EX-5.1 2 h40361exv5w1.htm OPINION OF JONES, WALKER, WAECHTER, POITEVENT, CARRERE & DENEGRE, L.L.P. - LEGALITY OF SECURITIES exv5w1
 

Exhibit 5.1
October 20, 2006
Superior Energy Services, Inc.
1105 Peters Road
Harvey, LA 70058
Ladies and Gentlemen:
     We have acted as counsel to you in connection with (i) the proposed merger (the “Merger”) contemplated by the Agreement and Plan of Merger, dated as of September 22, 2006 (the “Merger Agreement”), among Superior Energy Services, Inc., a Delaware corporation (“Superior”), SPN Acquisition Sub, Inc., a Delaware corporation and wholly owned subsidiary of Superior, and Warrior Energy Services Corporation, a Delaware corporation (“Warrior”) and (ii) the preparation of the Registration Statement on Form S-4 (together with all exhibits thereto, the “Registration Statement”) relating to 5,466,164 shares of Superior common stock, $0.001 par value per share (the “Shares”), issuable to holders of Warrior common stock and stock options pursuant to the Merger Agreement.
     Our opinion is based upon an examination of the Registration Statement, the Merger Agreement and such other documents as we have deemed necessary or appropriate as a basis therefore.

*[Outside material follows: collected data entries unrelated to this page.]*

-- ==== Sys2Proof/Laws/State.lean ====
section
/-! SUPPORT. One lemma per field per update operation, so that no later proof unfolds a record update. -/

namespace Sys2Proof.Machine


/-! `setCmdErr` -/

@[simp] theorem setCmdErr_hw (r : CmdResult) (s : State) : (setCmdErr r s).hw = s.hw := rfl
@[simp] theorem setCmdErr_env (r : CmdResult) (s : State) : (setCmdErr r s).env = s.env := rfl
@[simp] theorem setCmdErr_cfg (r : CmdResult) (s : State) : (setCmdErr r s).blk.cfg = s.blk.cfg := rfl
@[simp] theorem setCmdErr_ses (r : CmdResult) (s : State) : (setCmdErr r s).blk.ses = s.blk.ses := rfl
@[simp] theorem setCmdErr_st (r : CmdResult) (s : State) : (setCmdErr r s).blk.st = s.blk.st := rfl
@[simp] theorem setCmdErr_b (r : CmdResult) (s : State) : (setCmdErr r s).blk.b = s.blk.b := rfl
@[simp] theorem setCmdErr_base (r : CmdResult) (s : State) : (setCmdErr r s).blk.base = s.blk.base := rfl
@[simp] theorem setCmdErr_nxt (r : CmdResult) (s : State) : (setCmdErr r s).blk.nxt = s.blk.nxt := rfl
@[simp] theorem setCmdErr_rtx (r : CmdResult) (s : State) : (setCmdErr r s).blk.rtx = s.blk.rtx := rfl
@[simp] theorem setCmdErr_fin (r : CmdResult) (s : State) : (setCmdErr r s).blk.fin = s.blk.fin := rfl
@[simp] theorem setCmdErr_expected (r : CmdResult) (s : State) : (setCmdErr r s).blk.expected = s.blk.expected := rfl
@[simp] theorem setCmdErr_eos (r : CmdResult) (s : State) : (setCmdErr r s).blk.eos = s.blk.eos := rfl
@[simp] theorem setCmdErr_now (r : CmdResult) (s : State) : (setCmdErr r s).blk.now = s.blk.now := rfl
@[simp] theorem setCmdErr_corruptSeen (r : CmdResult) (s : State) : (setCmdErr r s).blk.corruptSeen = s.blk.corruptSeen := rfl
@[simp] theorem setCmdErr_oooSeen (r : CmdResult) (s : State) : (setCmdErr r s).blk.oooSeen = s.blk.oooSeen := rfl
@[simp] theorem setCmdErr_retxSeen (r : CmdResult) (s : State) : (setCmdErr r s).blk.retxSeen = s.blk.retxSeen := rfl
@[simp] theorem setCmdErr_lastCause (r : CmdResult) (s : State) : (setCmdErr r s).blk.lastCause = s.blk.lastCause := rfl
@[simp] theorem setCmdErr_abortCause (r : CmdResult) (s : State) : (setCmdErr r s).blk.abortCause = s.blk.abortCause := rfl
@[simp] theorem setCmdErr_cmdErr (r : CmdResult) (s : State) : (setCmdErr r s).blk.cmdErr = r := rfl

/-! `setSt` -/

@[simp] theorem setSt_hw (c : Ctl) (s : State) : (setSt c s).hw = s.hw := rfl
@[simp] theorem setSt_env (c : Ctl) (s : State) : (setSt c s).env = s.env := rfl
@[simp] theorem setSt_cfg (c : Ctl) (s : State) : (setSt c s).blk.cfg = s.blk.cfg := rfl
@[simp] theorem setSt_ses (c : Ctl) (s : State) : (setSt c s).blk.ses = s.blk.ses := rfl
@[simp] theorem setSt_st (c : Ctl) (s : State) : (setSt c s).blk.st = c := rfl
@[simp] theorem setSt_b (c : Ctl) (s : State) : (setSt c s).blk.b = s.blk.b := rfl
@[simp] theorem setSt_base (c : Ctl) (s : State) : (setSt c s).blk.base = s.blk.base := rfl
@[simp] theorem setSt_nxt (c : Ctl) (s : State) : (setSt c s).blk.nxt = s.blk.nxt := rfl
@[simp] theorem setSt_rtx (c : Ctl) (s : State) : (setSt c s).blk.rtx = s.blk.rtx := rfl
@[simp] theorem setSt_fin (c : Ctl) (s : State) : (setSt c s).blk.fin = s.blk.fin := rfl
@[simp] theorem setSt_expected (c : Ctl) (s : State) : (setSt c s).blk.expected = s.blk.expected := rfl
@[simp] theorem setSt_eos (c : Ctl) (s : State) : (setSt c s).blk.eos = s.blk.eos := rfl
@[simp] theorem setSt_now (c : Ctl) (s : State) : (setSt c s).blk.now = s.blk.now := rfl
@[simp] theorem setSt_corruptSeen (c : Ctl) (s : State) : (setSt c s).blk.corruptSeen = s.blk.corruptSeen := rfl
@[simp] theorem setSt_oooSeen (c : Ctl) (s : State) : (setSt c s).blk.oooSeen = s.blk.oooSeen := rfl
@[simp] theorem setSt_retxSeen (c : Ctl) (s : State) : (setSt c s).blk.retxSeen = s.blk.retxSeen := rfl
@[simp] theorem setSt_lastCause (c : Ctl) (s : State) : (setSt c s).blk.lastCause = s.blk.lastCause := rfl
@[simp] theorem setSt_abortCause (c : Ctl) (s : State) : (setSt c s).blk.abortCause = s.blk.abortCause := rfl
@[simp] theorem setSt_cmdErr (c : Ctl) (s : State) : (setSt c s).blk.cmdErr = s.blk.cmdErr := rfl

/-! `setB` -/

@[simp] theorem setB_hw (v : BitVec 1) (s : State) : (setB v s).hw = s.hw := rfl
@[simp] theorem setB_env (v : BitVec 1) (s : State) : (setB v s).env = s.env := rfl
@[simp] theorem setB_cfg (v : BitVec 1) (s : State) : (setB v s).blk.cfg = s.blk.cfg := rfl
@[simp] theorem setB_ses (v : BitVec 1) (s : State) : (setB v s).blk.ses = s.blk.ses := rfl
@[simp] theorem setB_st (v : BitVec 1) (s : State) : (setB v s).blk.st = s.blk.st := rfl
@[simp] theorem setB_b (v : BitVec 1) (s : State) : (setB v s).blk.b = v := rfl
@[simp] theorem setB_base (v : BitVec 1) (s : State) : (setB v s).blk.base = s.blk.base := rfl
@[simp] theorem setB_nxt (v : BitVec 1) (s : State) : (setB v s).blk.nxt = s.blk.nxt := rfl
@[simp] theorem setB_rtx (v : BitVec 1) (s : State) : (setB v s).blk.rtx = s.blk.rtx := rfl
@[simp] theorem setB_fin (v : BitVec 1) (s : State) : (setB v s).blk.fin = s.blk.fin := rfl
@[simp] theorem setB_expected (v : BitVec 1) (s : State) : (setB v s).blk.expected = s.blk.expected := rfl
@[simp] theorem setB_eos (v : BitVec 1) (s : State) : (setB v s).blk.eos = s.blk.eos := rfl
@[simp] theorem setB_now (v : BitVec 1) (s : State) : (setB v s).blk.now = s.blk.now := rfl
@[simp] theorem setB_corruptSeen (v : BitVec 1) (s : State) : (setB v s).blk.corruptSeen = s.blk.corruptSeen := rfl
@[simp] theorem setB_oooSeen (v : BitVec 1) (s : State) : (setB v s).blk.oooSeen = s.blk.oooSeen := rfl
@[simp] theorem setB_retxSeen (v : BitVec 1) (s : State) : (setB v s).blk.retxSeen = s.blk.retxSeen := rfl
@[simp] theorem setB_lastCause (v : BitVec 1) (s : State) : (setB v s).blk.lastCause = s.blk.lastCause := rfl
@[simp] theorem setB_abortCause (v : BitVec 1) (s : State) : (setB v s).blk.abortCause = s.blk.abortCause := rfl
@[simp] theorem setB_cmdErr (v : BitVec 1) (s : State) : (setB v s).blk.cmdErr = s.blk.cmdErr := rfl

/-! `setBase` -/

@[simp] theorem setBase_hw (v : Half) (s : State) : (setBase v s).hw = s.hw := rfl
@[simp] theorem setBase_env (v : Half) (s : State) : (setBase v s).env = s.env := rfl
@[simp] theorem setBase_cfg (v : Half) (s : State) : (setBase v s).blk.cfg = s.blk.cfg := rfl
@[simp] theorem setBase_ses (v : Half) (s : State) : (setBase v s).blk.ses = s.blk.ses := rfl
@[simp] theorem setBase_st (v : Half) (s : State) : (setBase v s).blk.st = s.blk.st := rfl
@[simp] theorem setBase_b (v : Half) (s : State) : (setBase v s).blk.b = s.blk.b := rfl
@[simp] theorem setBase_base (v : Half) (s : State) : (setBase v s).blk.base = v := rfl
@[simp] theorem setBase_nxt (v : Half) (s : State) : (setBase v s).blk.nxt = s.blk.nxt := rfl
@[simp] theorem setBase_rtx (v : Half) (s : State) : (setBase v s).blk.rtx = s.blk.rtx := rfl
@[simp] theorem setBase_fin (v : Half) (s : State) : (setBase v s).blk.fin = s.blk.fin := rfl
@[simp] theorem setBase_expected (v : Half) (s : State) : (setBase v s).blk.expected = s.blk.expected := rfl
@[simp] theorem setBase_eos (v : Half) (s : State) : (setBase v s).blk.eos = s.blk.eos := rfl
@[simp] theorem setBase_now (v : Half) (s : State) : (setBase v s).blk.now = s.blk.now := rfl
@[simp] theorem setBase_corruptSeen (v : Half) (s : State) : (setBase v s).blk.corruptSeen = s.blk.corruptSeen := rfl
@[simp] theorem setBase_oooSeen (v : Half) (s : State) : (setBase v s).blk.oooSeen = s.blk.oooSeen := rfl
@[simp] theorem setBase_retxSeen (v : Half) (s : State) : (setBase v s).blk.retxSeen = s.blk.retxSeen := rfl
@[simp] theorem setBase_lastCause (v : Half) (s : State) : (setBase v s).blk.lastCause = s.blk.lastCause := rfl
@[simp] theorem setBase_abortCause (v : Half) (s : State) : (setBase v s).blk.abortCause = s.blk.abortCause := rfl
@[simp] theorem setBase_cmdErr (v : Half) (s : State) : (setBase v s).blk.cmdErr = s.blk.cmdErr := rfl

/-! `setNxt` -/

@[simp] theorem setNxt_hw (v : Half) (s : State) : (setNxt v s).hw = s.hw := rfl
@[simp] theorem setNxt_env (v : Half) (s : State) : (setNxt v s).env = s.env := rfl
@[simp] theorem setNxt_cfg (v : Half) (s : State) : (setNxt v s).blk.cfg = s.blk.cfg := rfl
@[simp] theorem setNxt_ses (v : Half) (s : State) : (setNxt v s).blk.ses = s.blk.ses := rfl
@[simp] theorem setNxt_st (v : Half) (s : State) : (setNxt v s).blk.st = s.blk.st := rfl
@[simp] theorem setNxt_b (v : Half) (s : State) : (setNxt v s).blk.b = s.blk.b := rfl
@[simp] theorem setNxt_base (v : Half) (s : State) : (setNxt v s).blk.base = s.blk.base := rfl
@[simp] theorem setNxt_nxt (v : Half) (s : State) : (setNxt v s).blk.nxt = v := rfl
@[simp] theorem setNxt_rtx (v : Half) (s : State) : (setNxt v s).blk.rtx = s.blk.rtx := rfl
@[simp] theorem setNxt_fin (v : Half) (s : State) : (setNxt v s).blk.fin = s.blk.fin := rfl
@[simp] theorem setNxt_expected (v : Half) (s : State) : (setNxt v s).blk.expected = s.blk.expected := rfl
@[simp] theorem setNxt_eos (v : Half) (s : State) : (setNxt v s).blk.eos = s.blk.eos := rfl
@[simp] theorem setNxt_now (v : Half) (s : State) : (setNxt v s).blk.now = s.blk.now := rfl
@[simp] theorem setNxt_corruptSeen (v : Half) (s : State) : (setNxt v s).blk.corruptSeen = s.blk.corruptSeen := rfl
@[simp] theorem setNxt_oooSeen (v : Half) (s : State) : (setNxt v s).blk.oooSeen = s.blk.oooSeen := rfl
@[simp] theorem setNxt_retxSeen (v : Half) (s : State) : (setNxt v s).blk.retxSeen = s.blk.retxSeen := rfl
@[simp] theorem setNxt_lastCause (v : Half) (s : State) : (setNxt v s).blk.lastCause = s.blk.lastCause := rfl
@[simp] theorem setNxt_abortCause (v : Half) (s : State) : (setNxt v s).blk.abortCause = s.blk.abortCause := rfl
@[simp] theorem setNxt_cmdErr (v : Half) (s : State) : (setNxt v s).blk.cmdErr = s.blk.cmdErr := rfl

/-! `setRtx` -/

@[simp] theorem setRtx_hw (q : List Entry) (s : State) : (setRtx q s).hw = s.hw := rfl
@[simp] theorem setRtx_env (q : List Entry) (s : State) : (setRtx q s).env = s.env := rfl
@[simp] theorem setRtx_cfg (q : List Entry) (s : State) : (setRtx q s).blk.cfg = s.blk.cfg := rfl
@[simp] theorem setRtx_ses (q : List Entry) (s : State) : (setRtx q s).blk.ses = s.blk.ses := rfl
@[simp] theorem setRtx_st (q : List Entry) (s : State) : (setRtx q s).blk.st = s.blk.st := rfl
@[simp] theorem setRtx_b (q : List Entry) (s : State) : (setRtx q s).blk.b = s.blk.b := rfl
@[simp] theorem setRtx_base (q : List Entry) (s : State) : (setRtx q s).blk.base = s.blk.base := rfl
@[simp] theorem setRtx_nxt (q : List Entry) (s : State) : (setRtx q s).blk.nxt = s.blk.nxt := rfl
@[simp] theorem setRtx_rtx (q : List Entry) (s : State) : (setRtx q s).blk.rtx = q := rfl
@[simp] theorem setRtx_fin (q : List Entry) (s : State) : (setRtx q s).blk.fin = s.blk.fin := rfl
@[simp] theorem setRtx_expected (q : List Entry) (s : State) : (setRtx q s).blk.expected = s.blk.expected := rfl
@[simp] theorem setRtx_eos (q : List Entry) (s : State) : (setRtx q s).blk.eos = s.blk.eos := rfl
@[simp] theorem setRtx_now (q : List Entry) (s : State) : (setRtx q s).blk.now = s.blk.now := rfl
@[simp] theorem setRtx_corruptSeen (q : List Entry) (s : State) : (setRtx q s).blk.corruptSeen = s.blk.corruptSeen := rfl
@[simp] theorem setRtx_oooSeen (q : List Entry) (s : State) : (setRtx q s).blk.oooSeen = s.blk.oooSeen := rfl
@[simp] theorem setRtx_retxSeen (q : List Entry) (s : State) : (setRtx q s).blk.retxSeen = s.blk.retxSeen := rfl
@[simp] theorem setRtx_lastCause (q : List Entry) (s : State) : (setRtx q s).blk.lastCause = s.blk.lastCause := rfl
@[simp] theorem setRtx_abortCause (q : List Entry) (s : State) : (setRtx q s).blk.abortCause = s.blk.abortCause := rfl
@[simp] theorem setRtx_cmdErr (q : List Entry) (s : State) : (setRtx q s).blk.cmdErr = s.blk.cmdErr := rfl

/-! `setFin` -/

@[simp] theorem setFin_hw (v : Bool) (s : State) : (setFin v s).hw = s.hw := rfl
@[simp] theorem setFin_env (v : Bool) (s : State) : (setFin v s).env = s.env := rfl
@[simp] theorem setFin_cfg (v : Bool) (s : State) : (setFin v s).blk.cfg = s.blk.cfg := rfl
@[simp] theorem setFin_ses (v : Bool) (s : State) : (setFin v s).blk.ses = s.blk.ses := rfl
@[simp] theorem setFin_st (v : Bool) (s : State) : (setFin v s).blk.st = s.blk.st := rfl
@[simp] theorem setFin_b (v : Bool) (s : State) : (setFin v s).blk.b = s.blk.b := rfl
@[simp] theorem setFin_base (v : Bool) (s : State) : (setFin v s).blk.base = s.blk.base := rfl
@[simp] theorem setFin_nxt (v : Bool) (s : State) : (setFin v s).blk.nxt = s.blk.nxt := rfl
@[simp] theorem setFin_rtx (v : Bool) (s : State) : (setFin v s).blk.rtx = s.blk.rtx := rfl
@[simp] theorem setFin_fin (v : Bool) (s : State) : (setFin v s).blk.fin = v := rfl
@[simp] theorem setFin_expected (v : Bool) (s : State) : (setFin v s).blk.expected = s.blk.expected := rfl
@[simp] theorem setFin_eos (v : Bool) (s : State) : (setFin v s).blk.eos = s.blk.eos := rfl
@[simp] theorem setFin_now (v : Bool) (s : State) : (setFin v s).blk.now = s.blk.now := rfl
@[simp] theorem setFin_corruptSeen (v : Bool) (s : State) : (setFin v s).blk.corruptSeen = s.blk.corruptSeen := rfl
@[simp] theorem setFin_oooSeen (v : Bool) (s : State) : (setFin v s).blk.oooSeen = s.blk.oooSeen := rfl
@[simp] theorem setFin_retxSeen (v : Bool) (s : State) : (setFin v s).blk.retxSeen = s.blk.retxSeen := rfl
@[simp] theorem setFin_lastCause (v : Bool) (s : State) : (setFin v s).blk.lastCause = s.blk.lastCause := rfl
@[simp] theorem setFin_abortCause (v : Bool) (s : State) : (setFin v s).blk.abortCause = s.blk.abortCause := rfl
@[simp] theorem setFin_cmdErr (v : Bool) (s : State) : (setFin v s).blk.cmdErr = s.blk.cmdErr := rfl

/-! `setExpected` -/

@[simp] theorem setExpected_hw (v : Half) (s : State) : (setExpected v s).hw = s.hw := rfl
@[simp] theorem setExpected_env (v : Half) (s : State) : (setExpected v s).env = s.env := rfl
@[simp] theorem setExpected_cfg (v : Half) (s : State) : (setExpected v s).blk.cfg = s.blk.cfg := rfl
@[simp] theorem setExpected_ses (v : Half) (s : State) : (setExpected v s).blk.ses = s.blk.ses := rfl
@[simp] theorem setExpected_st (v : Half) (s : State) : (setExpected v s).blk.st = s.blk.st := rfl
@[simp] theorem setExpected_b (v : Half) (s : State) : (setExpected v s).blk.b = s.blk.b := rfl
@[simp] theorem setExpected_base (v : Half) (s : State) : (setExpected v s).blk.base = s.blk.base := rfl
@[simp] theorem setExpected_nxt (v : Half) (s : State) : (setExpected v s).blk.nxt = s.blk.nxt := rfl
@[simp] theorem setExpected_rtx (v : Half) (s : State) : (setExpected v s).blk.rtx = s.blk.rtx := rfl
@[simp] theorem setExpected_fin (v : Half) (s : State) : (setExpected v s).blk.fin = s.blk.fin := rfl
@[simp] theorem setExpected_expected (v : Half) (s : State) : (setExpected v s).blk.expected = v := rfl
@[simp] theorem setExpected_eos (v : Half) (s : State) : (setExpected v s).blk.eos = s.blk.eos := rfl
@[simp] theorem setExpected_now (v : Half) (s : State) : (setExpected v s).blk.now = s.blk.now := rfl
@[simp] theorem setExpected_corruptSeen (v : Half) (s : State) : (setExpected v s).blk.corruptSeen = s.blk.corruptSeen := rfl
@[simp] theorem setExpected_oooSeen (v : Half) (s : State) : (setExpected v s).blk.oooSeen = s.blk.oooSeen := rfl
@[simp] theorem setExpected_retxSeen (v : Half) (s : State) : (setExpected v s).blk.retxSeen = s.blk.retxSeen := rfl
@[simp] theorem setExpected_lastCause (v : Half) (s : State) : (setExpected v s).blk.lastCause = s.blk.lastCause := rfl
@[simp] theorem setExpected_abortCause (v : Half) (s : State) : (setExpected v s).blk.abortCause = s.blk.abortCause := rfl
@[simp] theorem setExpected_cmdErr (v : Half) (s : State) : (setExpected v s).blk.cmdErr = s.blk.cmdErr := rfl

In conducting our examination, we have assumed the legal capacity of all natural persons, the genuineness of all signatures, the authenticity of all documents submitted to us as originals, the conformity to original documents of all documents submitted to us as certified, conformed, or photostatic copies, and the authenticity of the originals of such copies.
     Based upon and subject to the foregoing, we are of the opinion that the Shares are duly authorized and when issued in accordance with the terms of the Merger Agreement will be legally issued, fully paid and nonassessable.
     We hereby consent to the filing of this opinion with the SEC as an exhibit to the Registration Statement and to the use of our name under the heading entitled “Legal Matters”. In giving such consent, we do not thereby admit that we are in the category of persons whose consent is required under Section 7 of the Securities Act of 1933 or the rules or regulations of the SEC promulgated thereunder.
Very truly yours,
/s/ Jones, Walker, Waechter, Poitevent, Carrère & Denègre, L.L.P.
 
Jones, Walker, Waechter, Poitevent, Carrère & Denègre, L.L.P.